Double Exponential Moving Average (DEMA)

A lag-compensated combination of two EMAs — 2·EMA minus EMA-of-EMA — that trades smoothness for overshoot.

Illustrative diagram — not live market data.

What it is

The Double Exponential Moving Average was developed by Patrick Mulloy and published in the February 1994 issue of Technical Analysis of Stocks & Commodities. Despite the name, it is not an EMA applied twice — double-smoothing would add lag, the opposite of the goal. DEMA is a lag-compensation formula: DEMA = 2 × EMA(price) − EMA(EMA(price)). It plots on the price chart as a single line that tracks price more closely than a standard EMA of the same length. The compensation is not free: when price turns sharply, DEMA tends to overshoot beyond price before correcting, because the lag estimate it adds back is itself based on past bars. DEMA is a deterministic transformation of past prices — it describes what has already happened with less delay, and it does not predict what happens next. This entry is educational only, not financial advice, and trading involves risk of loss.

How it works

Start with EMA1, a normal EMA of price, which lags price by some amount. Smooth it again to get EMA2 = EMA(EMA1), which lags roughly twice as much. The gap between them, EMA1 − EMA2, is therefore an estimate of one unit of EMA lag. Mulloy's insight was to add that estimate back: DEMA = EMA1 + (EMA1 − EMA2) = 2·EMA1 − EMA2. In a steady trend the gap is a good lag estimate, so DEMA sits noticeably closer to price than EMA1 — that is the direct answer to how DEMA reduces lag: it extrapolates using the measured distance between the single- and double-smoothed lines. The weakness is baked into the same math: at a sharp reversal the gap still reflects the old trend, so the correction pushes DEMA past price in the wrong direction before the EMAs catch up — the characteristic overshoot. Less lag is not free; it is exchanged for overshoot and increased sensitivity to noise. A shorter plain EMA also reduces lag, but with more wiggle; DEMA offers a different point on the same trade-off curve, not an escape from it.

How traders read it

Common settings

DEMA is used with the same lengths traders apply to EMAs — commonly 9 or 20 for short-term reads, 50 for an intermediate view, and 200 for long-term context — on the closing price. Because DEMA(n) is faster than EMA(n), some traders deliberately use a longer DEMA length to get EMA-like smoothness with slightly less lag. As always, changing length or timeframe changes every reading, so settings are something to test, not assume.

Strengths

Pitfalls to watch

Pine v6 example

//@version=6
indicator("DEMA Example", overlay = true)

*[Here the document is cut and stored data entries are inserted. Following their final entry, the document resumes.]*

-- ==== Sys2Proof/Machine/Ops.lean ====
section
/-!
DEFINITION. The operations over memory and registers that the meanings share: MSG, LEN, raising an error, returning a read
value, what unspecified internal state becomes.
-/

namespace Sys2Proof.Machine

/-! ## MSG as bytes (20_memory.md R50) -/

/-- What an address of MSG that is not listed reads as. Its contents at power-on are a launch argument (R68), which is
`State.mem`; this is only the byte that a list leaves out (assumption 3: DESIGN CHOICE). -/
def Memory.unlisted : Byte := 0x00#8

/-- MsgByte(a). -/
def Memory.read : Memory → Nat → Byte
  | [], _ => Memory.unlisted
  | c :: m, a => if c.1 = a then c.2 else Memory.read m a

/-- MsgByte(a) <- b, keeping the canonical form. -/
def Memory.write : Memory → Nat → Byte → Memory
  | [], a, b => if b = Memory.unlisted then [] else [(a, b)]
  | c :: m, a, b =>
    if a < c.1 then (if b = Memory.unlisted then c :: m else (a, b) :: c :: m)
    else if c.1 = a then (if b = Memory.unlisted then m else (a, b) :: m)
    else c :: Memory.write m a b

/-- The canonical form: addresses strictly rising, no entry equal to what an unlisted address reads as. -/
def Memory.wf : Memory → Bool
  | [] => true
  | c :: m => c.2 != Memory.unlisted && m.all (fun d => decide (c.1 < d.1)) && Memory.wf m

/-- Every listed address is below `n`. -/
def Memory.below (n : Nat) (m : Memory) : Bool := m.all (fun c => decide (c.1 < n))

/-! ## MSG as big-endian words (R52) -/

/-- Byte k of a word in big-endian order: byte 0 is v[31:24]. -/
def wordByte (v : Word32) (k : Nat) : Byte := v.extractLsb' (8 * (3 - k)) 8

/-- b0 || b1 || b2 || b3. -/
def packWord (b0 b1 b2 b3 : Byte) : Word32 := b0 ++ b1 ++ b2 ++ b3

/-- MemRead(MSG, a, 4). -/
def Memory.readWord (m : Memory) (a : Nat) : Word32 :=
  packWord (m.read a) (m.read (a + 1)) (m.read (a + 2)) (m.read (a + 3))

/-- MemWrite(MSG, a, 4, v). -/
def Memory.writeWord (m : Memory) (a : Nat) (v : Word32) : Memory :=
  (((m.write a (wordByte v 0)).write (a + 1) (wordByte v 1)).write (a + 2) (wordByte v 2)).write (a + 3) (wordByte v 3)

/-! ## Registers -/

/-- MSG_BYTES (R4). -/
def State.msgBytes (s : State) : Nat := 4 * (s.lastWord.val + 1)

/-- LEN = LEN_HI || LEN_LO (R25). -/
def State.len (s : State) : Word64 := s.lenHi ++ s.lenLo

/-- The first `n` bytes of MSG: the Message of a HASH of length `n` (R50). -/
def State.message (s : State) (n : Nat) : List Byte := (List.range n).map (Memory.read s.mem)

/-! ## What every transaction shares -/

/-- `raise Error(code)`: STATUS.ERR takes the code and nothing else changes (R10, R242). -/
def State.raiseError (s : State) (c : ErrCode) : State := { s with err := c }

/-- A read transaction returns `v` to the host (R6). -/
def State.returnRead (s : State) (v : Word32) : State := { s with reads := v :: s.reads }

/-- A write to CMD, LEN_LO, LEN_HI or MSG: dropped with BUSY_WRITE while BUSY = 1 (R273), else performed. -/
def State.writeUnlessBusy (s : State) (f : State → State) : State :=
  if s.busy then s.raiseError .busyWrite else f s

/-- Bad access (R213): ERR = BAD_ACCESS; a write is dropped, a read returns 0. -/
def State.badAccess (s : State) : Dir → State
  | .wr => s.raiseError .badAccess
  | .rd => (s.raiseError .badAccess).returnRead 0x00000000#32

/-! ## Unspecified internal state (R270, I7, I8) -/

/-- Eight free words of draw `d`, at the places from `p` on. -/
def freeOctet (d p : Nat) : Octet 64 :=
  ⟨Config.freeWord d p, Config.freeWord d (p + 1), Config.freeWord d (p + 2), Config.freeWord d (p + 3),
   Config.freeWord d (p + 4), Config.freeWord d (p + 5), Config.freeWord d (p + 6), Config.freeWord d (p + 7)⟩

/-- The internal state at rest with the accumulators `acc`: the phase is IDLE and every other register holds a free value of
draw `d` (assumption 4). Places 0 to 7 are a to h, 8 to 87 the schedule, 88 LEN_L; 96 to 103 serve the accumulators of a reset. -/
def Engine.atRest (d : Nat) (acc : Octet 64) : Engine where
  acc := acc
  work := freeOctet d 0
  sched := Vector.ofFn fun i : Fin 80 => Config.freeWord d (8 + i.val)
  famL := Config.freeFamily d
  lenL := Config.freeWord d 88
  blocks := Config.freeCount d 0
  block := Config.freeCount d 1
  t := Config.freeCount d 2
  phase := .idle

/-- The external reset event, not a power-on (R270, R278): STATUS and LEN are cleared and a pending completion is removed, MSG
is kept, the internal state is unspecified. -/
def State.resetEvent (s : State) : State :=
  { s with
    busy := false
    dvalid := false
    fam := .f32
    err := .none
    lenLo := 0x00000000#32
    lenHi := 0x00000000#32
    engine := Engine.atRest s.draws (freeOctet s.draws 96)
    draws := s.draws + 1 }

end Sys2Proof.Machine
end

len = input.int(20, "Length", minval = 1)
src = input.source(close, "Source")

ema1 = ta.ema(src, len)
ema2 = ta.ema(ema1, len)
dema = 2 * ema1 - ema2

plot(dema, "DEMA", color = color.blue, linewidth = 2)
plot(ema1, "EMA (same length)", color = color.new(color.orange, 40))

Pro tip: Plot DEMA and a same-length EMA together and study one sharp reversal closely: you will see DEMA turn earlier and then overshoot past price — both effects come from the same term in the formula. Treat reduced lag as a trade-off knob, not an upgrade, and validate any DEMA-based logic on the exact settings and timeframe you intend to use. Educational information only, not financial advice; no indicator predicts price, and trading involves risk of loss.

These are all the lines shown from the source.